- Supplied data:
-- ==== Sys2Proof/Machine/Flags.lean ====
section
/-! DEFINITION. The status word. The block has no condition flags; its status fields are STATE, CAUSE and SUBCAUSE
(10_state.md R38), read together with OP as STATUS16 (R33). -/

namespace Sys2Proof.Machine

/-- STATUS[1:0] (R34). -/
def stateBits (s : CmdState) : BitVec 2 :=
  match s with
  | .idle => 0#2
  | .busy => 1#2
  | .done => 2#2
  | .fault => 3#2

/-- STATUS[7:4] (60_exceptions.md R231). -/
def causeBits (c : Cause) : BitVec 4 :=
  match c with
  | .none => 0#4
  | .malformedCode => 1#4
  | .misalignedStream => 2#4
  | .badCommand => 3#4
  | .limitExceeded => 4#4

/-- STATUS16: bit 15 and bits [3:2] read 0 (R33; 93_implementation_defined.md I10). -/
def statusWord (c : Ctl) : BitVec 16 :=
  ((((0#1 ++ c.op) ++ c.subcause) ++ causeBits c.cause) ++ 0#2) ++ stateBits c.state

/-- The CAUSE and SUBCAUSE pairs of 60_exceptions.md R231's table. -/
def causeListed (c : Cause) (sub : BitVec 4) : Bool :=
  match c with
  | .none => sub == 0#4
  | .malformedCode => sub == 1#4 || sub == 2#4 || sub == 3#4
  | .misalignedStream => sub == 0#4
  | .badCommand => sub == 0#4
  | .limitExceeded => sub == 1#4 || sub == 2#4

end Sys2Proof.Machine
end

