/-- R122: the candidate is in the dictionary, so the match grows and nothing is written; with an empty match the one-byte
candidate is always found. -/
def Obligations.EncExtendStep : Prop :=
  (∀ (s0 s : State) (ks : List Byte) (k : Byte),
    EngineTurn s0 s → s.ctl.state = .busy → s.ctl.phase = .encode → sourcePayload s.ctl = .bytes ks → ks[s.ctl.pos]? = some k →
    revLookup s.enc.R (candidate s.enc.W k) ≠ none →
    step s0 = .next { s with
      ctl := { s.ctl with pos := s.ctl.pos + 1 }
      enc := { s.enc with W := .building (candidate s.enc.W k) } }) ∧
  (∀ (e : Enc) (k : Byte), EncInv e → e.W = .empty →
    candidate e.W k = ⟨k, []⟩ ∧ revLookup e.R (candidate e.W k) = some k.toNat)

/-- R123: the candidate is not in the dictionary and there is room: the match's code is written, the candidate appended at the
next free index, and the match restarted at the byte. The two clauses are the two sinks an ENCODE phase has. -/
def Obligations.EncMissStep : Prop :=
  ∀ (s0 s : State) (ks : List Byte) (k : Byte) (w : Str),
    EngineTurn s0 s → s.ctl.state = .busy → s.ctl.phase = .encode → sourcePayload s.ctl = .bytes ks → ks[s.ctl.pos]? = some k →
    EncInv s.enc → s.enc.W = .building w → revLookup s.enc.R ⟨w.head, w.tail ++ [k]⟩ = none → s.enc.L + 1 < 65536 →
    ∃ (i : Nat) (e : Enc), revLookup s.enc.R w = some i ∧ i ≠ 256 ∧ i < s.enc.L ∧
      (∀ j, slotRead e.D j = if j = s.enc.L then .data ⟨w.head, w.tail ++ [k]⟩ else slotRead s.enc.D j) ∧
      (∀ q, revLookup e.R q = if q = ⟨w.head, w.tail ++ [k]⟩ then some s.enc.L else revLookup s.enc.R q) ∧
      e.L = s.enc.L + 1 ∧ e.W = .building ⟨k, []⟩ ∧
      (s.ctl.snk = .mid →
        step s0 = .next { s with
          ctl := { s.ctl with pos := s.ctl.pos + 1, mid := s.ctl.mid ++ [BitVec.ofNat 16 i] }
          enc := e }) ∧
      (∀ l, s.ctl.snk = .out → s.ctl.out = .codes l → exceeds (l.length + 1) s.config.maxOutUnits = false →
        step s0 = .next { s with
          ctl := { s.ctl with pos := s.ctl.pos + 1, out := .codes (l ++ [BitVec.ofNat 16 i]) }
          enc := e })

/-- R124: the candidate is not in the dictionary and appending it would make the length reach 65536: the match's code, the raw
code of the byte and CLEAR are written, and a new generation starts with an empty match. -/
def Obligations.EncOverflowStep : Prop :=
  ∀ (s0 s : State) (ks : List Byte) (k : Byte) (w : Str) (i : Nat),
    EngineTurn s0 s → s.ctl.state = .busy → s.ctl.phase = .encode → sourcePayload s.ctl = .bytes ks → ks[s.ctl.pos]? = some k →
    s.enc.W = .building w → revLookup s.enc.R w = some i → revLookup s.enc.R ⟨w.head, w.tail ++ [k]⟩ = none →
    s.enc.L + 1 = 65536 →
    (s.ctl.snk = .mid →
      step s0 = .next { s with
        ctl := { s.ctl with pos := s.ctl.pos + 1, mid := s.ctl.mid ++ [BitVec.ofNat 16 i, k.zeroExtend 16, 256#16] }
        enc := ⟨baseSlots, 257, baseRev, .empty⟩ }) ∧
    (∀ l, s.ctl.snk = .out → s.ctl.out = .codes l → exceeds (l.length + 3) s.config.maxOutUnits = false →
      step s0 = .next { s with
        ctl := { s.ctl with pos := s.ctl.pos + 1, out := .codes (l ++ [BitVec.ofNat 16 i, k.zeroExtend 16, 256#16]) }
        enc := ⟨baseSlots, 257, baseRev, .empty⟩ })

/-- Derived from 41_encoder.md section 3 and 44_entry_points.md sections 3 and 4: at the end of its input an ENCODE command
writes the code of a non-empty match, or nothing, and completes (flush and completion are one step, log entry 1). That ENC,
DEC and CTL.MID keep their values in DONE is the model's choice (log entry 7). -/
def Obligations.EncFlushCompletes : Prop :=
  ∀ (s0 s : State) (l : List Code),
    EngineTurn s0 s → s.ctl.state = .busy → s.ctl.op = 3#3 → s.ctl.phase = .encode → s.ctl.snk = .out → s.ctl.out = .codes l →
    atEnd s.ctl = true →
    (s.enc.W = .empty →
      step s0 = .next { s with ctl := { s.ctl with state := .done, phase := .none, outLen := l.length } }) ∧
    (∀ w i, s.enc.W = .building w → revLookup s.enc.R w = some i → exceeds (l.length + 1) s.config.maxOutUnits = false →
      step s0 = .next { s with
        ctl := { s.ctl with
          state := .done, phase := .none, outLen := l.length + 1, out := .codes (l ++ [BitVec.ofNat 16 i]) } })

/-- Derived from 42_bit_packer.md section 1: a PACK step reads one code and writes its high byte and then its low byte. -/
def Obligations.PackStepWrites : Prop :=
  ∀ (s0 s : State) (cs : List Code) (c : Code) (l : List Byte),
    EngineTurn s0 s → s.ctl.state = .busy → s.ctl.phase = .pack → sourcePayload s.ctl = .codes cs → cs[s.ctl.pos]? = some c →
    s.ctl.snk = .out → s.ctl.out = .bytes l → exceeds (l.length + 2) s.config.maxOutUnits = false →
    step s0 = .next { s with
      ctl := { s.ctl with pos := s.ctl.pos + 1, out := .bytes (l ++ [c.extractLsb' 8 8, c.extractLsb' 0 8]) } }

/-- Derived from 42_bit_packer.md section 2: an UNPACK step reads two bytes and writes the code they make; the two clauses
are the two sinks an UNPACK phase has. -/
def Obligations.UnpackStepWrites : Prop :=
  ∀ (s0 s : State) (bs : List Byte) (hi lo : Byte) (c : Code),
    EngineTurn s0 s → s.ctl.state = .busy → s.ctl.phase = .unpack → sourcePayload s.ctl = .bytes bs →
    bs[s.ctl.pos]? = some hi → bs[s.ctl.pos + 1]? = some lo → c.toNat = hi.toNat * 256 + lo.toNat →
    (s.ctl.snk = .mid →
      step s0 = .next { s with ctl := { s.ctl with pos := s.ctl.pos + 2, mid := s.ctl.mid ++ [c] } }) ∧
    (∀ l, s.ctl.snk = .out → s.ctl.out = .codes l → exceeds (l.length + 1) s.config.maxOutUnits = false →
      step s0 = .next { s with ctl := { s.ctl with pos := s.ctl.pos + 2, out := .codes (l ++ [c]) } })

/-- Derived from 44_entry_points.md section 4: where the last phase of a command ends without a fault, PHASE goes to NONE,
OUT_LEN to the output's length and STATE to DONE: at the end of a PACK or DECODE phase, of an UNPACK command's UNPACK phase,
and of an ENCODE command's ENCODE phase, where it is the state the flush leaves that completes (flush and completion are one
step, log entry 1). That ENC, DEC and CTL.MID keep their values in DONE is the model's choice (log entry 7). -/
def Obligations.CompletionWrites : Prop :=
  ∀ s0 s s1 : State,
    EngineTurn s0 s → s.ctl.state = .busy → atEnd s.ctl = true →
    (s1 = s ∧ (s.ctl.phase = .pack ∨ s.ctl.phase = .decode ∨ (s.ctl.phase = .unpack ∧ s.ctl.op = 6#3))) ∨
      (encFlush s = .go s1 ∧ s.ctl.phase = .encode ∧ s.ctl.op = 3#3) →
    step s0 = .next { s1 with
      ctl := { s1.ctl with phase := .none, outLen := payloadLength s1.ctl.out, state := .done } }

/-- Derived from 44_entry_points.md sections 2 and 3: the end of COMPRESS's ENCODE phase starts its PACK phase over CTL.MID, and
the end of DECOMPRESS's UNPACK phase starts its DECODE phase over CTL.MID with a fresh generation (one step, log entry 1). -/
def Obligations.SecondPhaseStarts : Prop :=
  (∀ s0 s : State, EngineTurn s0 s → s.ctl.state = .busy → s.ctl.op = 1#3 → s.ctl.phase = .encode → s.ctl.snk = .mid →
    atEnd s.ctl = true →
    (s.enc.W = .empty →
      step s0 = .next { s with ctl := { s.ctl with phase := .pack, src := .mid, snk := .out, pos := 0 } }) ∧
    (∀ w i, s.enc.W = .building w → revLookup s.enc.R w = some i →
      step s0 = .next { s with
        ctl := { s.ctl with
          phase := .pack, src := .mid, snk := .out, pos := 0, mid := s.ctl.mid ++ [BitVec.ofNat 16 i] } })) ∧
  (∀ s0 s : State, EngineTurn s0 s → s.ctl.state = .busy → s.ctl.op = 2#3 → s.ctl.phase = .unpack → atEnd s.ctl = true →
    step s0 = .next { s with
      ctl := { s.ctl with phase := .decode, src := .mid, snk := .out, pos := 0 }
      dec := ⟨baseSlots, 257, .empty⟩ })

/-! ### A step runs the decoded instruction -/

/-- Derived from 44_entry_points.md sections 1 and 2 and 43_decoder.md section 1. Where the host's next turn writes the byte `v`
to register 0 and that byte decodes to `i`, the step is exec of `i`, in the state that has the turn taken and the payload
offered. In a DECODE phase, where the source holds the code `c` at the position and the two bytes of `c` decode to `i`, the
engine's turn is exec of `i`, in the state whose position is past the code. -/
def Obligations.StepRunsInstruction : Prop :=
  (∀ (s : State) (v : Byte) (x : Payload) (rest : List HostAct) (i : Instr),
    s.host = .write 0 v x :: rest → decode .cmd8 [v] = .ok (i, []) →
    step s = exec i { s with host := rest, offered := x }) ∧
  (∀ (s : State) (cs : List Code) (c : Code) (i : Instr),
    s.ctl.state = .busy → s.ctl.phase = .decode → sourcePayload s.ctl = .codes cs → cs[s.ctl.pos]? = some c →
    decode .code16 [c.extractLsb' 8 8, c.extractLsb' 0 8] = .ok (i, []) →
    (s.host = [] → step s = exec i { s with ctl := { s.ctl with pos := s.ctl.pos + 1 } }) ∧
    (∀ rest, s.host = .run :: rest →
      step s = exec i { s with host := rest, ctl := { s.ctl with pos := s.ctl.pos + 1 } }))

/-! ### Registers and status -/

/-- Derived from 10_state.md section 8: the fields of the status word, bit by bit, and the values of the other registers. -/
def Obligations.RegisterValues : Prop :=
  (∀ c : Ctl,
    (statusWord c).extractLsb' 0 2 = (match c.state with | .idle => 0#2 | .busy => 1#2 | .done => 2#2 | .fault => 3#2) ∧
    (statusWord c).extractLsb' 2 2 = 0#2 ∧
    (statusWord c).extractLsb' 4 4 =
      (match c.cause with
        | .none => 0#4 | .malformedCode => 1#4 | .misalignedStream => 2#4 | .badCommand => 3#4 | .limitExceeded => 4#4) ∧
    (statusWord c).extractLsb' 8 4 = c.subcause ∧ (statusWord c).extractLsb' 12 3 = c.op ∧
    (statusWord c).extractLsb' 15 1 = 0#1) ∧
  (∀ s : State, readReg 0 s = 0 ∧ readReg 1 s = (statusWord s.ctl).toNat ∧ readReg 3 s = s.ctl.faultPos ∧
    readReg 4 s = s.ctl.faultCode.toNat ∧ readReg 5 s = s.ctl.faultLen.toNat ∧ ∀ n, 6 ≤ n → readReg n s = 0) ∧
  (∀ s : State, Inv s →
    readReg 2 s = (if s.ctl.state = .done then payloadLength s.ctl.out else 0) ∧
    (readReg 5 s = 0 ∨ (257 ≤ readReg 5 s ∧ readReg 5 s ≤ 65536)) ∧
    (s.ctl.state ≠ .fault → readReg 3 s = 0 ∧ readReg 4 s = 0 ∧ readReg 5 s = 0))

/-- Derived from 20_memory.md section 4 (no read has a side effect), 10_state.md section 8 (writes to register numbers 6 and
above are ignored; that writes to the read-only registers 1 to 5 are is log entry 13) and 60_exceptions.md section 5 (the
quiescent states): such a turn of the host changes nothing. The engine's turn outside BUSY is no step of the block; the
model gives it a next state that differs in no state of the block (log entry 14). -/
def Obligations.OtherHostTurnsChangeNothing : Prop :=
  (∀ (s : State) (n : Nat) (rest : List HostAct), s.host = .read n :: rest → step s = .next { s with host := rest }) ∧
  (∀ (s : State) (n : Nat) (v : Byte) (x : Payload) (rest : List HostAct), s.host = .write n v x :: rest → n ≠ 0 →
    step s = .next { s with host := rest }) ∧
  (∀ s : State, s.ctl.state ≠ .busy →
    (s.host = [] → step s = .next s) ∧ (∀ rest, s.host = .run :: rest → step s = .next { s with host := rest }))

/-- Derived from 60_exceptions.md section 4: FAULT is sticky. Until a command is accepted or the block is reset, no step
changes CTL; a command's acceptance clears the record. -/
def Obligations.FaultIsSticky : Prop :=
  (∀ s t : State, s.ctl.state = .fault → step s = .next t →
    (∀ v x rest, s.host ≠ .write 0 v x :: rest) → (∀ rest, s.host ≠ .blockReset :: rest) →
    t.ctl = s.ctl ∧ ∀ n, readReg n t = readReg n s) ∧
  (∀ (s t : State) (v : Byte) (x : Payload) (rest : List HostAct), s.ctl.state = .fault →
    s.host = .write 0 v x :: rest → step s = .next t → t.ctl.state = .busy →
    t.ctl.cause = .none ∧ t.ctl.subcause = 0#4 ∧ readReg 3 t = 0 ∧ readReg 4 t = 0 ∧ readReg 5 t = 0)

/-- Derived from 10_state.md section 8 (who writes STATE): a step that changes STATE is an acceptance, which leaves it BUSY
or FAULT; a command's end, which takes it from BUSY to DONE or FAULT; or a block reset, which leaves it IDLE. -/
def Obligations.WhoWritesState : Prop :=
  ∀ s t : State, step s = .next t → t.ctl.state ≠ s.ctl.state →
    (s.ctl.state ≠ .busy ∧ (∃ v x rest, s.host = .write 0 v x :: rest) ∧ (t.ctl.state = .busy ∨ t.ctl.state = .fault)) ∨
    (s.ctl.state = .busy ∧ (s.host = [] ∨ ∃ rest, s.host = .run :: rest) ∧
      (t.ctl.state = .done ∨ t.ctl.state = .fault)) ∨
    ((∃ rest, s.host = .blockReset :: rest) ∧ t.ctl.state = .idle)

- Task brief: Copy the records above exactly, please, but only from the first line through the line containing "(∀ (e : Enc) (k".

- The completed task:
-- ==== Sys2Proof/Machine/Flags.lean ====
section
/-! DEFINITION. The status word. The block has no condition flags; its status fields are STATE, CAUSE and SUBCAUSE
(10_state.md R38), read together with OP as STATUS16 (R33). -/

namespace Sys2Proof.Machine

/-- STATUS[1:0] (R34). -/
def stateBits (s : CmdState) : BitVec 2 :=
  match s with
  | .idle => 0#2
  | .busy => 1#2
  | .done => 2#2
  | .fault => 3#2

/-- STATUS[7:4] (60_exceptions.md R231). -/
def causeBits (c : Cause) : BitVec 4 :=
  match c with
  | .none => 0#4
  | .malformedCode => 1#4
  | .misalignedStream => 2#4
  | .badCommand => 3#4
  | .limitExceeded => 4#4

/-- STATUS16: bit 15 and bits [3:2] read 0 (R33; 93_implementation_defined.md I10). -/
def statusWord (c : Ctl) : BitVec 16 :=
  ((((0#1 ++ c.op) ++ c.subcause) ++ causeBits c.cause) ++ 0#2) ++ stateBits c.state

/-- The CAUSE and SUBCAUSE pairs of 60_exceptions.md R231's table. -/
def causeListed (c : Cause) (sub : BitVec 4) : Bool :=
  match c with
  | .none => sub == 0#4
  | .malformedCode => sub == 1#4 || sub == 2#4 || sub == 3#4
  | .misalignedStream => sub == 0#4
  | .badCommand => sub == 0#4
  | .limitExceeded => sub == 1#4 || sub == 2#4

end Sys2Proof.Machine
end

/-- R122: the candidate is in the dictionary, so the match grows and nothing is written; with an empty match the one-byte
candidate is always found. -/
def Obligations.EncExtendStep : Prop :=
  (∀ (s0 s : State) (ks : List Byte) (k : Byte),
    EngineTurn s0 s → s.ctl.state = .busy → s.ctl.phase = .encode → sourcePayload s.ctl = .bytes ks → ks[s.ctl.pos]? = some k →
    revLookup s.enc.R (candidate s.enc.W k) ≠ none →
    step s0 = .next { s with
      ctl := { s.ctl with pos := s.ctl.pos + 1 }
      enc := { s.enc with W := .building (candidate s.enc.W k) } }) ∧
  (∀ (e : Enc) (k : Byte), EncInv e → e.W = .empty →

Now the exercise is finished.